In some countries (and remember, it can vary from country to country and sometimes even from state to state):
- Without a will, most of your estate goes to your children, not your surviving spouse. Maybe that’s what you would prefer to have happen :-). If not, I strongly suggest you do something about it. As a minimum, do check the position!
- If you separate from your spouse your old will leaving him or her part or all of your estate remains valid. If that’s what you want, then you can leave it as it is. If not, then do something about it!
- Property you own jointly with another may automatically go to the survivor – do not assume that your intended beneficiary will inherit your half. It all depends on whether the property is held as tenants in common or join tenants. If you’re not sure, do check!
- What happens if you leave your estate to your spouse and they re-marry a con-artist, how much will be left for your children?
- If you leave property to children without sensible limitations in place, they can spend the lot the minute they turn eighteen!

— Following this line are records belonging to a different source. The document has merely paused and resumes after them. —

theorem witness_FieldLoopTransactions :
    (nodeState 0 .online).inReset = false ∧ (nodeState 0 .online).transaction = some ⟨0, []⟩ ∧
      ({ nodeState 0 .online with transaction := none } : State).dock.nextNode none = some 0 ∧
      (readReport 0 (doorReport0 ++ crcBytes doorReport0)).isSome = true ∧ readReport 0 [1] = none ∧
      ((nodeState 1 .online).dock.nodes[(0 : Fin 48)]).misses < 2 ∧
      2 ≤ ((nodeState 2 .online).dock.nodes[(0 : Fin 48)]).misses ∧
      ((nodeState 2 .online).dock.nodes[(0 : Fin 48)]).status = .online ∧
      ((nodeState 3 .lost).dock.nodes[(0 : Fin 48)]).status = .lost ∧
      ((nodeState 3 .lost).dock.nodes[(0 : Fin 48)]).status ≠ .notFitted := by decide +kernel

theorem witness_FieldLoopTransactions_loss :
    let k := fun (n : Fin 48) (st : DoorState) (through : Nat) =>
      (doorDock st 0 through).modNode n ({ · with status := .online, misses := 2 })
    (15 : Fin 48) = Dock.doorNode 15 ∧ (23 : Fin 48) = Dock.zoneNode 7 ∧
      (47 : Fin 48) = Dock.terminalNode 23 ∧
      (∀ n : Fin 48, ((k n .open 0).nodes[n]).status = .online ∧ 2 ≤ ((k n .open 0).nodes[n]).misses) ∧
      ((k 15 .open 1).doors[(15 : Fin 16)]).state = .open ∧
      ((k 15 .open 1).doors[(15 : Fin 16)]).through ≠ 0 ∧
      ((k 15 .closePending 0).doors[(15 : Fin 16)]).state = .closePending ∧
      ((k 15 .released 0).doors[(15 : Fin 16)]).state = .released ∧
      ((k 15 .resync 0).doors[(15 : Fin 16)]).state = .resync := by decide +kernel

theorem witness_ClockRuns :
    ready.inReset = false ∧ ready.dock.running < 4294967295 ∧
      (dockWith ({ · with running := 4294967295 })).dock.running = 4294967295 ∧
      Ready ready .site (.setClock 0) := by decide

/-! ### Witnesses: invariants -/

/-- A part whose next command is the assertion of the plant-stop line. -/
def busy : State := { State.reset with pending := [.plantStopAssertion] }

theorem witness_step_busy : (match step busy with
    | .next t => t.dock.plantStop
    | _ => false) = true := by decide +kernel

theorem witness_HoldTableKept : HoldTableOk busy := by
  refine ⟨?_, ?_, ?_⟩
  · intro d l h
    have : (busy.holds[d]).pending = none := by simp [busy, State.reset]
    rw [this] at h; cases h
  · intro _ h; cases h
  · intro _ h; cases h

theorem witness_LinkBoundsKept : LinksOk busy ∧ QueuesOk busy.dock := by
  refine ⟨⟨⟨by decide, by decide, trivial⟩, ⟨by decide, by decide, trivial⟩⟩, ?_⟩
  intro l; cases l <;> decide

theorem witness_AlarmListKept : AlarmsOk busy.dock := by
  refine ⟨by decide, by decide, ?_, ?_, by decide⟩
  · intro e h; cases h
  · intro e h; cases h

theorem witness_OutputLevelsKept : ChannelsOk busy.dock ∧ GatesOk busy.dock := by
  unfold ChannelsOk GatesOk; decide +kernel

theorem witness_PalletTableKept : PalletsOk busy.dock := by
  refine ⟨by decide, ?_, by decide, ?_, ?_, ?_⟩ <;> intro e h <;> cases h

/-! ### Single steps from the rules and the worked examples of spec/ -/

/-- Chapter 1, mean and rounding: sums −745 of 3, −499 of 2 and −497 of 2. -/
theorem test_rounding_modes :
    (roundedMean .towardWarm (-745) 3, roundedMean .towardCold (-745) 3, roundedMean .nearestEven (-745) 3) =
        (-248, -249, -248) ∧
      (roundedMean .towardWarm (-499) 2, roundedMean .towardCold (-499) 2, roundedMean .nearestEven (-499) 2) =
        (-249, -250, -250) ∧
      (roundedMean .towardWarm (-497) 2, roundedMean .towardCold (-497) 2, roundedMean .nearestEven (-497) 2) =
        (-248, -249, -248) := by decide
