-- ==== Sys2Proof/Machine/Land.lean ====
section
/-! DEFINITION. Operations in flight and their landing: R14, R26, R27, R65, completion records (R10, R11), keeper writes
(R221, R223). -/

namespace Sys2Proof.Machine

/-- The instruction a trigger stands for. -/
def Trig.instr (t : Trig) : Option Instr :=
  match decodeTrigger t.dest (low t.a) (low t.b) with
  | .ok i => Option.some i
  | .error _ => Option.none

/-- A delayed or deferred operation that makes global requests of its own as it starts or is released (R332). -/
def globalOp (i : Instr) : Bool :=
  match i with
  | .vld g | .vst g | .vlds g _ | .vsts g _ | .vgath g _ | .vscat g _ | .vscatadd g _ | .vldz g | .vstz g _ _ | .rinit g
  | .rawait g | .rrel g | .tdmk g | .xjob g | .xtab g | .sejob g => g
  | _ => false

/-- A gather or scatter, whose descriptor's SPACE chooses where its elements lie (R347). -/
def gathers (i : Instr) : Bool :=
  match i with
  | .vgath .. | .vscat .. | .vscatadd .. => true
  | _ => false

/-- The operation of a trigger makes global requests of its own, by `.g` or by the SPACE of the descriptor that its bundle read. -/
def Trig.global (t : Trig) : Bool := t.instr.any fun i => globalOp i || gathers i && !dLocal t.head.toNat

/-- The operation of a trigger waits until global requests are accepted again (R332). -/
def Trig.drained (t : Trig) (s : State) : Bool := s.pkg.draining && t.global

/-- The flight of a trigger with bound L; a released deferred operation counts from its release (R389). -/
def flightOf (t : Trig) (now bound : Nat) : Flight where
  unit := t.unit
  seq := t.seq
  slot := t.slot
  bound := t.u0 + bound
  due := (if t.released then now else t.t0) + bound
  ready := true
  lands := true
  dropped := false
  y0 := 0
  y1 := none
  mask := t.mask
  regs := []
  preds := []
  posts := []
  cause := 1
  deferred := false
  inTrap := t.inTrap

/-- What an abandoned operation still does when it lands: it frees what it holds, but gives no result (R399). -/
def Post.kept : Post → Bool
  | .gpr _ _ | .flag _ _ | .pred _ _ | .record _ _ _ => false
  | _ => true

/-- A flight whose result is abandoned (R29, R399). -/
def Flight.drop (f : Flight) : Flight :=
  { f with lands := false, dropped := true, regs := [], preds := [], posts := f.posts.filter Post.kept }

/-- Puts a flight in trigger order, or replaces the one this trigger already has; what is abandoned stays so. -/
def putFlight (k : Core) (f : Flight) : Core :=
  if k.flights.any (fun g => g.unit = f.unit && g.seq = f.seq) then
    { k with flights := k.flights.map fun g => if g.unit = f.unit && g.seq = f.seq then (if g.dropped then f.drop else f) else g }
  else { k with flights := k.flights ++ [f] }

/-- Starts or replaces a flight; a ready one gets its landing event. -/
def addFlight (c : Nat) (f : Flight) : Prog := Prog.all [
  setCore c (fun k => putFlight k f),
  Prog.when_ f.ready (postAt f.due 1 (.resultLanding (coreBV c) (BitVec.ofNat 5 f.unit)))]

/-- The result of a trigger lands after its bound with effects of its own (R14, R26). -/
def land (t : Trig) (bound : Nat) (y0 : Vec) (posts : List Post) : Prog := .get fun s =>
  addFlight t.core { flightOf t s.time bound with y0 := y0, posts := posts }

/-- Two results land together (R157). -/
def land2 (t : Trig) (bound : Nat) (y0 y1 : Vec) (posts : List Post) : Prog := .get fun s =>
  addFlight t.core { flightOf t s.time bound with y0 := y0, y1 := some y1, posts := posts }

/-- An operation that lands nothing is complete after its bound (R65). -/
def finish (t : Trig) (bound : Nat) (posts : List Post) : Prog := .get fun s =>
  addFlight t.core { flightOf t s.time bound with lands := false, posts := posts }

/-- An operation whose outcome is awaited; `cause` is the freeze cause its reader holds for (R27, R401). -/
def await_ (t : Trig) (bound : Nat) (lands : Bool) (cause : Nat) : Prog := .get fun s =>
  addFlight t.core { flightOf t s.time bound with lands := lands, ready := false, cause := cause }

/-- The awaited outcome of trigger (unit, seq) of core c is known: it may land from now on. -/
def settle (c unit seq : Nat) (f : Flight → Flight) : Prog := .get fun s =>
  match (s.core c).flights.find? (fun g => g.unit = unit && g.seq = seq) with
  | none => .done
  | some g => addFlight c { f g with ready := true, deferred := false, due := max s.time g.due }

/-- A deferred operation takes its place in the deferred queue and in its unit's order (R389). -/
def deferOp (t : Trig) (bound : Nat) (lands : Bool) : Prog := Prog.all [
  .get fun s => addFlight t.core { flightOf t s.time bound with lands := lands, ready := false, cause := 9, deferred := true },
  setCore t.core fun k => { k with
    defq := k.defq.filter (fun x => decide (x.seq ≤ t.seq)) ++ t :: k.defq.filter (fun x => decide (t.seq < x.seq)) }]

In most countries, beneficiaries are entitled at 18. You can nominate a later age if you wish (i.e. 21, 25 or 30). Ask yourself, what would you have done with an inheritance at 18?
- If you leave property to a charity without a special provision in your will – the other beneficiaries may end up having to wear any taxes on the gift.

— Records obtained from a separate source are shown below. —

/-- The header of the fragments of stripe t of a message (R419). -/
def stripeHdr (d : Nat) (m : Message) (t k p : Nat) (retry : Bool) : Hdr where
  type := m.kind
  srcDie := d
  dstNode := m.rnode
  dstDie := m.rdie
  flow := m.flow
  cls := m.cls
  ord := m.ord
  retry := retry
  seq := m.seq
  stripe := t
  k := k
  m := p
  last := m.kind = 6 || decide (m.len ≤ 512 * k * (t + 1))
  daddr := m.daddr
  mlen := m.len
  ctr := m.ctr
  cinc := m.cinc
  cscope := m.cscope
  cen := m.cen
  ring := m.ring
  comp := m.comp

/-- The payload of fragment f of stripe t: data, zero-padded, or parity (R423, R424). -/
def fragPayload (m : Message) (t k f : Nat) : Nat :=
  if m.kind = 6 then 0
  else
    let stripe := m.data / 2 ^ (4096 * k * t) % 2 ^ (4096 * k)
    if f < k then digit stripe 4096 f else parityOf k (f - k) (digit stripe 4096)

/-- A die-to-die transfer of the stripe needs a link that is out of service (R415, R419). -/
def linkNeeded (s : State) (d : Nat) (m : Message) (k p : Nat) : Bool :=
  linkDown s d (1 - d) && (List.range (fragCount m k p)).any fun f => (rotOf s d m + f) % 16 / 8 != d

/-- A stripe is sent on the planes not erased, and awaits its acknowledgement (R423, R427). -/
def sendStripe (d : Nat) (m : Message) (t k p : Nat) (retry : Bool) : Prog := .get fun s =>
  let rot := rotOf s d m
  let id := (s.die d).nextId
  Prog.all [
    takeId d,
    Prog.each ((List.range (fragCount m k p)).filter fun f => !planeErased s ((rot + f) % 16)) (fun f =>
      sendFrag ((rot + f) % 16) { stripeHdr d m t k p retry with frag := f } (fragPayload m t k f)),
    advanceRot d m (fragCount m k p),
    .eff (.die d fun y => { y with stripes := y.stripes ++ [⟨id, m.id, t, k, p, retry, false⟩] }),
    postEv (2 * s.pkg.strdl) 2 (.ackTimeout (BitVec.ofNat 1 d) (BitVec.ofNat 32 id))]

/-- The fabric interface of a die looks for a stripe to send. -/
def kickSend (d n : Nat) : Prog := Prog.all [
  .eff (.purge fun x => decide (x.what = .ev (.stripeSend (BitVec.ofNat 1 d)))),
  postEv n 2 (.stripeSend (BitVec.ofNat 1 d))]

/-- Every stripe of a message has been cut, sent and acknowledged (R420). -/
def Message.acked (m : Message) (y : Die) : Bool := m.whole && !y.stripes.any fun z => z.msg = m.id

/-- Two messages go in one stream of stripes: a flow's, or the answers to one flow (R423). -/
def Message.streams (m x : Message) : Bool :=
  x.flow = m.flow && (x.kind = 7) == (m.kind = 7) && (m.kind != 7 || (x.rnode = m.rnode && x.rdie = m.rdie))

/-- Messages whose next stripe is the first unsent one of its flow, or of its answers. -/
def nextMessages (l : List Message) : List Message :=
  l.filter fun m => !m.whole && !(l.takeWhile fun x => x.id ≠ m.id).any fun x => !x.whole && m.streams x

/-- A stripe that is to be sent again waits in a message's stream, and holds back what follows it (R423). -/
def streamHeld (s : State) (d : Nat) (m : Message) : Bool :=
  (s.die d).stripes.any fun z => z.wait && ((messageOf s d z.msg).map m.streams).getD false

/-- The weight of a region (R421). -/
def weightOf (s : State) (r : RegionRef) : Nat := ((regionOf s r).map (·.fshare)).getD 0

/-- How far a region has been served; a region that had nothing ready joins the least served (R421). -/
def passOf (l : List Share) (r : RegionRef) : Nat :=
  match l.find? (fun x => x.region = r) with
  | some x => x.pass
  | none => (l.map (·.pass)).foldl (fun acc p => match acc with | none => some p | some a => some (min a p)) none |>.getD 0

/-- The flow served last of a region. -/
def lastFlow (l : List Share) (r : RegionRef) : Nat := ((l.find? fun x => x.region = r).map (·.last)).getD 1023

/-- A region has been served once (R421): its pass advances by a stride that its weight divides. -/
def serveRegion (s : State) (r : RegionRef) (flow : Nat) (l : List Share) : List Share :=
  let w := weightOf s r
  ⟨r, passOf l r + (if w = 0 then 0 else 2 ^ 32 / w), flow⟩ :: l.filter fun x => x.region ≠ r

/-- It is a region's turn among those that have something ready (R421): none of them has been served less, and a region of weight 0 waits for
every other. -/
def regionTurn (s : State) (d : Nat) (regions : List RegionRef) (r : RegionRef) : Bool :=
  let l := (s.die d).shares
  regions.all fun q => weightOf s q = 0 || (weightOf s r != 0 && decide (passOf l r ≤ passOf l q))

/-- Among a region's ready messages the one whose flow comes next in increasing id after the flow served last (R421). -/
def flowTurn (s : State) (d : Nat) (ready : List Message) : Option Message :=
  let turn := fun (m : Message) => (m.flow + 1024 - (lastFlow (s.die d).shares m.owner.ref + 1) % 1024) % 1024
  ready.foldl (fun (b : Option Message) m => match b with
    | none => some m
    | some y => if turn m < turn y then some m else some y) none

/-- Weighted round robin among regions, increasing flow id within one (R421). -/
def pickMessage (s : State) (d : Nat) (regions : List RegionRef) (ready : List Message) : Option Message :=
  (ready.find? fun m => regionTurn s d regions m.owner.ref).bind fun x =>
    flowTurn s d (ready.filter fun m => decide (m.owner.ref = x.owner.ref))

/-- The stripes of a die that are to be sent again, in the order of their messages and in it by stripe. -/
def waitingStripes (y : Die) : List (SentStripe × Message) := y.messages.flatMap fun m =>
  ((y.stripes.filter fun x => x.wait && x.msg = m.id).insertionSort fun a b => a.stripe ≤ b.stripe).map fun x => (x, m)

/-- Of each stream the first stripe that is to be sent again, where its planes allow it: a held one holds back the later ones (R423). -/
def againStripes (s : State) (d : Nat) : List (SentStripe × Message) :=
  let l := waitingStripes (s.die d)
  l.filter fun p => !((l.takeWhile fun q => q.1.id ≠ p.1.id).any fun q => q.2.streams p.2) && !stripeHeld s d p.2 p.1.k p.1.m

/-- Messages whose next stripe may be cut now: its planes and the retransmit store have room for it, and nothing of its stream waits to be
sent again (R423, R427). -/
def readyMessages (s : State) (d : Nat) : List Message :=
  (nextMessages (s.die d).messages).filter fun m =>
    let (k, p) := rateOf s d m
    !stripeHeld s d m k p && !streamHeld s d m && decide ((s.die d).stripes.length < 4096)

/-- A FRED that could leave its queue as far as drain windows and planes go (R332, R429). -/
def fredReady (s : State) (q : FxOp) : Bool := q.op = 5 && !(q.glob && s.pkg.draining) && (nextPlane s 0).isSome

/-- The regions that have a stripe or a contribution ready on a die (R421). -/
def readyRegions (s : State) (d : Nat) : List RegionRef :=
  ((againStripes s d).map fun p => p.2.owner.ref) ++ (readyMessages s d).map (·.owner.ref) ++
  (List.range 128).flatMap fun l => ((s.core (128 * d + l)).fxQ.filter (fredReady s)).map (·.owner.ref)

/-- The shares of a die once it has served a region: regions with nothing ready leave the round (R421). -/
def served (s : State) (d : Nat) (r : RegionRef) (flow : Nat) : List Share :=
  serveRegion s r flow ((s.die d).shares.filter fun x => x.region = r || (readyRegions s d).contains x.region)

/-- Where byte 0 of a message goes: its DADDR; of an answer the address that its request named, which is free where the request is
another package's (notes/assumptions/13.md). -/
def landingOf (s : State) (m : Message) : Nat :=
  if m.kind != 7 then m.daddr
  else match (s.die m.rdie).messages.find? (fun x => m.rnode = s.pkg.nodeId && x.kind = 6 && x.flow = m.flow && x.seq = m.seq) with
    | some x => x.laddr.addr
    | none => (Config.freeVec s.fresh).toNat % 2 ^ 48

/-- A stripe of a message is lost, and its flow with it (R407, R415, R427); its target VA is ADDR. -/
def stripeLost (s : State) (d : Nat) (m : Message) (stripe k : Nat) : Prog :=
  let answer := m.kind = 7
  (Prog.eff (.fresh 1)).andThen <|
  flowDown (if answer then m.rnode else s.pkg.nodeId) (if answer then m.rdie else d) m.flow
    (if answer then s.pkg.nodeId else m.rnode) (if answer then d else m.rdie) 0x1E 0x1E
    (if answer then lossInfo m.rnode m.rdie m.flow stripe else lossInfo s.pkg.nodeId d m.flow stripe)
    (landingOf s m + 512 * k * stripe)

/-- STRIPE_SEND (R421, R423): of the stripes due again and the next stripes of messages the one whose turn it is, if no contribution's turn
comes first; a held one is looked at again in each cycle. -/
def stripeGo (d : Nat) : Prog := .get fun s =>
  let y := s.die d
  let again := againStripes s d
  match pickMessage s d (readyRegions s d) (again.map (·.2) ++ readyMessages s d) with
  | none => Prog.when_ (!(nextMessages y.messages).isEmpty || y.stripes.any (·.wait)) (kickSend d 1)
  | some m =>
    let serve := Prog.eff (.die d fun y => { y with shares := served s d m.owner.ref m.flow })
    match again.find? fun p => p.2.id = m.id with
    | some (x, m) =>
      if linkNeeded s d m x.k x.m then (stripeLost s d m x.stripe x.k).andThen (kickSend d 1)
      else Prog.all [
        .eff (.die d fun y => { y with stripes := y.stripes.filter fun z => z.id ≠ x.id }),
        serve,
        sendStripe d m x.stripe x.k x.m x.retry,
        kickSend d 16]
    | none =>
      let (k, p) := rateOf s d m
      if linkNeeded s d m k p then (stripeLost s d m m.cut k).andThen (kickSend d 1)
      else Prog.all [
        serve,
        sendStripe d m m.cut k p false,
        setMessage d m.id (fun x => { x with cut := x.cut + 1, whole := m.kind = 6 || decide (m.len ≤ 512 * k * (m.cut + 1)) }),
        kickSend d 16]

It is difficult in an article such as this to cover all eventualities. What this article is meant to do is to highlight to you the importance of having a will … wherever you may live. Many people do use off-the-shelf Will templates that they buy online. Some charities do offer a free Will service if you include a donation in your Will to the charity. However, if your estate is complicated or substantial I strongly recommend that you meet with a properly qualified professional to prepare your Will for you.

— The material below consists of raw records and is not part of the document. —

/-- VLD (R342). -/
def opVld (g : Bool) : Op :=
  opRun 17 (wholeCheck false g) fun s t =>
    let bound := vlBound 8 40 700 (spaceClass g t.sa)
    Prog.all [
      awaitLoad t bound none [],
      queueAccess t pathV (.load 1024 false []) (piecesFrom 0 (accessHomes s t.core pathV g false false t.sa 1024)) (bound - 1)]
def execVld (g : Bool) (s : State) : Host.Outcome State Fault Refusal := runOp (opVld g) s

/-- VST (R342). -/
def opVst (g : Bool) : Op :=
  opRun 17 (wholeCheck true g) fun s t => Prog.all [
    finish t 1 [],
    queueAccess t pathV (.store t.b) (maskedPieces t (accessHomes s t.core pathV g true false t.sa 1024)) storeWait]
def execVst (g : Bool) (s : State) : Host.Outcome State Fault Refusal := runOp (opVst g) s

/-- The elements of a strided access in passing lanes, with their addresses (R340, R343). -/
def stridedElems (ty : ElemType) (t : Trig) : List (Nat × Nat) :=
  let w := tyWidth ty
  ((List.range (elCount w)).filter fun j => passes t (j * w / 32)).map fun j =>
    (j, enc ((t.sa : Int) + (j : Int) * sint t.sc 64) 64)

/-- Alignment of elements of n bytes, lowest first, then their accesses (R339). -/
def elemsCheck (s : State) (c : Nat) (glob write amo : Bool) (n : Nat) (l : List Nat) : Verdict :=
  let aligned : Verdict := match l.find? (fun a => a % n != 0) with
    | some a => .bad 0x08 (info a)
    | none => .go
  aligned.and (firstBad (l.map fun a => accessCheck s c pathV glob write amo a n))

/-- The checks of VLDS and VSTS. -/
def stridedCheck (write g : Bool) (ty : ElemType) (s : State) (t : Trig) : Verdict :=
  (fenceCheck s t.core pathV).and (elemsCheck s t.core g write false (tyWidth ty / 8) ((stridedElems ty t).map (·.2)))

/-- Pieces of elements: each n bytes at an address, at bit `at_` of the value. -/
def elemPieces (s : State) (c : Nat) (glob write amo : Bool) (n : Nat) (l : List (Nat × Nat)) : List Piece :=
  l.flatMap fun x => piecesFrom x.1 (accessHomes s c pathV glob write amo x.2 n)

/-- The largest bound over the spaces that elements reach. -/
def elemBound (sp win gl : Nat) (g : Bool) (l : List Nat) : Nat :=
  if l.isEmpty then sp else l.foldl (fun m a => max m (vlBound sp win gl (spaceClass g a))) 0

/-- VLDS (R343). -/
def opVlds (g : Bool) (ty : ElemType) : Op :=
  opRun 17 (stridedCheck false g ty) fun s t =>
    let l := stridedElems ty t
    let bound := elemBound 8 40 700 g (l.map (·.2))
    Prog.all [
      awaitLoad t bound none [],
      queueAccess t pathV (.load 1024 false [])
        (elemPieces s t.core g false false (tyWidth ty / 8) (l.map fun x => (x.1 * tyWidth ty, x.2))) (bound - 1)]
def execVlds (g : Bool) (ty : ElemType) (s : State) : Host.Outcome State Fault Refusal := runOp (opVlds g ty) s

/-- VSTS (R343): elements are written in order, so the highest of those at one address stays (R266). -/
def opVsts (g : Bool) (ty : ElemType) : Op :=
  opRun 17 (stridedCheck true g ty) fun s t => Prog.all [
    finish t 1 [],
    queueAccess t pathV (.store t.b)
      (elemPieces s t.core g true false (tyWidth ty / 8) ((stridedElems ty t).map fun x => (x.1 * tyWidth ty, x.2))) storeWait]
def execVsts (g : Bool) (ty : ElemType) (s : State) : Host.Outcome State Fault Refusal := runOp (opVsts g ty) s

/-- TILE, PART and HALF of a selector (R344). -/
def selTile (t : Trig) : Nat := field t.sa 0 6

/-- See selTile. -/
def selPart (t : Trig) : Nat := field t.sa 8 12

/-- See selTile. -/
def selHalf (t : Trig) : Nat := bit t.sa 20

/-- Bytes of part PART that lie in the tile (R345). -/
def partBytes (w part : Nat) : Nat := min 1024 (tileSize w - 1024 * part)

/-- VLDT's checks (R344, R345). -/
def vldtCheck (s : State) (t : Trig) : Verdict :=
  let n := selTile t
  let x := tileAt s t.core n
  let w := x.word.toNat
  (fenceCheck s t.core pathV).and <| (tileNeed x.cfg x n).then_ <|
    (need (1024 * selPart t < tileSize w) 0x03 t.sa).and <| (tileReady x n).and <|
      tileAccess s t.core pathV false n (1024 * selPart t) (partBytes w (selPart t))

/-- VLDT (R345): a reader; the tile, counted as read from the trigger on, stays out of empty until it has been performed (R218). -/
def opVldt : Op :=
  opRun 17 vldtCheck fun s t =>
    let n := selTile t
    let w := (tileAt s t.core n).word.toNat
    let bound := if tHold w = 0 then 8 else 40
    Prog.all [
      awaitLoad t bound none [.tileRead n],
      queueAccess t pathV (.load 1024 false [])
        (piecesFrom 0 (tileHomes s t.core pathV false n (1024 * selPart t) (partBytes w (selPart t)))) (bound - 1)]
def execVldt (s : State) : Host.Outcome State Fault Refusal := runOp opVldt s

/-- Where VSTT writes in the tile's storage: offset and bytes; a block-row of planes, or a part (R346). -/
def vsttSpan (w part : Nat) : Nat × Nat :=
  if tPlanes w then (part * blockRowBytes (tFmt w), blockRowBytes (tFmt w)) else (1024 * part, partBytes w part)

/-- VSTT's checks (R344, R346). -/
def vsttCheck (s : State) (t : Trig) : Verdict :=
  let n := selTile t
  let x := tileAt s t.core n
  let w := x.word.toNat
  let part := selPart t
  let fits := if tPlanes w then decide (part < tRows w / 32) && (tFmt w = 8 || selHalf t = 0)
    else decide (1024 * part < tileSize w) && selHalf t = 0
  let span := vsttSpan w part
  (fenceCheck s t.core pathV).and <| (tileNeed x.cfg x n).then_ <| (need fits 0x03 t.sa).and <|
    (if x.state = .filling && x.filler = .program then tileFree x n else .hold 3 21 n).and <|
      tileAccess s t.core pathV true n span.1 span.2

/-- VSTT (R346). -/
def opVstt : Op :=
  opRun 17 vsttCheck fun s t =>
    let n := selTile t
    let w := (tileAt s t.core n).word.toNat
    let span := vsttSpan w (selPart t)
    let homes := tileHomes s t.core pathV true n span.1 span.2
    Prog.all [
      finish t 1 [],
      if tPlanes w then queueAccess t pathV (.planes (tFmt w) (selHalf t) t.b t.mask) (piecesFrom 0 homes) storeWait
      else queueAccess t pathV (.store t.b) (maskedPieces t homes) storeWait]
def execVstt (s : State) : Host.Outcome State Fault Refusal := runOp opVstt s

/-- The descriptor at an address, as VL reads it before the bundle issues (R347). -/
def descAt (s : State) (c path : Nat) (g : Bool) (a : Nat) : Nat := readPieces s (accessHomes s c path g false false a 128)

/-- The descriptor of a gather or scatter: what its bundle read, or, where no bundle has, what stands at its address (R347). -/
def gDesc (s : State) (g : Bool) (t : Trig) : Nat := if t.checked then t.head.toNat else descAt s t.core pathV g t.sa

/-- A read of a descriptor or header takes its turn in its path: earlier loads of the path, and stores before a marker, go before it
(R273, R341, R401). -/
def headHold (s : State) (c path unit : Nat) : Verdict :=
  let l := (s.core c).accesses.filter fun a => a.path = path
  let x : Access := ⟨path, (s.core c).trigSeq, unit, 0, .load 128 false [], [], 0, false, []⟩
  if (markedBefore l).any (precedes false x) then .hold 10 unit 0 else .go

/-- The check of an access whose bytes the operation reads before its bundle issues: its address faults, then errors under it. -/
def headCheck (s : State) (c path : Nat) (g : Bool) (a n : Nat) (address : Verdict) : Verdict :=
  address.then_ (readCheck s (accessHomes s c path g false false a n))

/-- The element type of a gather: FMT 0x8 acts as PTYPE 7 (R347). -/
def gatherType (d : Nat) : ElemType := if dFmt d = 8 then .bf16 else ElemType.ofCode (dType d)

/-- The passing lanes with their indices and what each selects (R264). -/
def gatherLanes (d : Nat) (idx : Vec) (t : Trig) : List (Nat × Nat × Option Nat) :=
  (passing t).map fun l => (l, lane idx l, indexed d (sint (lane idx l) 32))

/-- The elements that lanes reach: lane and address. -/
def gatherElems (d : Nat) (idx : Vec) (t : Trig) : List (Nat × Nat) :=
  (gatherLanes d idx t).filterMap fun x => x.2.2.map fun i => (x.1, elemAddr d (offsetOf d i))

/-- The count of out-of-bounds lanes under the zero policy (R264). -/
def outCount (d : Nat) (idx : Vec) (t : Trig) : Nat := ((gatherLanes d idx t).filter fun x => x.2.2.isNone).length

/-- The checks of a gather or scatter, in R339's order (R347, R349). -/
def gatherCheck (g cr write amo : Bool) (idx : Trig → Vec) (ctl : Trig → Verdict) (s : State) (t : Trig) : Verdict :=
  let d := descAt s t.core pathV g t.sa
  let ty := gatherType d
  let fit := (dFmt d = 0 || dFmt d = 8) && (!amo || ty = .i32 || ty = .ui32 || ty = .f32 || ty = .bf16)
  let bad := (gatherLanes d (idx t) t).find? fun x => x.2.2.isNone && dOob d = 0
  let l := (gatherElems d (idx t) t).map (·.2)
  let outside : Verdict := match bad with
    | some x => .bad 0x13 (info (x.1 + x.2.1 * 2 ^ 32))
    | none => .go
  (recordCheck cr s t).and <| (fenceCheck s t.core pathV).and <| (ctl t).and <| (need (t.sa % 128 = 0) 0x08 t.sa).and <|
    (headCheck s t.core pathV g t.sa 128 (accessCheck s t.core pathV g false false t.sa 128)).then_ <|
      (headHold s t.core pathV 17).then_ <|
        (need (sealed s d && fit) 0x22 (t.sa % 2 ^ 32 * 2 ^ 32)).then_ <|
          (outside.and (elemsCheck s t.core (!dLocal d) write amo (tyWidth ty / 8) l)).then_ <|
            if amo then updateCheck s t (l.flatMap fun a => accessHomes s t.core pathV (!dLocal d) write amo a (tyWidth ty / 8)) else .go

Finally, ask yourself – If something ever happen to you, would your loved ones know where to find everything they will need to wind up your estate? Will they know where to find your Will? What about the titles to the properties you may have? Will they know about the life insurance policies you may have? What about the passwords to all your important logins? I witnessed many of my clients go through the problems and emotional trauma when their partner pass without leaving sufficient information behind as they spend hours trying to locate documents that we needed to wind up the estate.
As a result, I created a Personal Organiser for my clients. If you spend a little time on this and complete the information in the Personal Organiser, AND make sure your loved ones know where to find this document, you will alleviate some of the emotional stress and trauma for those you leave behind. Isn’t it better to leave the bulk of your estate to your loved ones than to your advisors? Your family and close friends and relatives will be thankful if you make a Will. After all, you are not making your Will for YOU, you are making it for THEM.
Note: This article is not intended to constitute legal advice and must not be relied on as a substitute for legal advice. DO GET PROFESSIONAL ADVICE. Just remember, if you’re protecting (say) $10 million estate, paying $10,000 for a Will is but a drop in the ocean. Better to be safe than sorry! Having said all that … if you’re not fussed about giving all your money to the Taxman … or you don’t really care about those you leave behind, then do nothing. Don’t make a Will. Don’t make life simple for your loved ones. Make them suffer and earn your inheritance!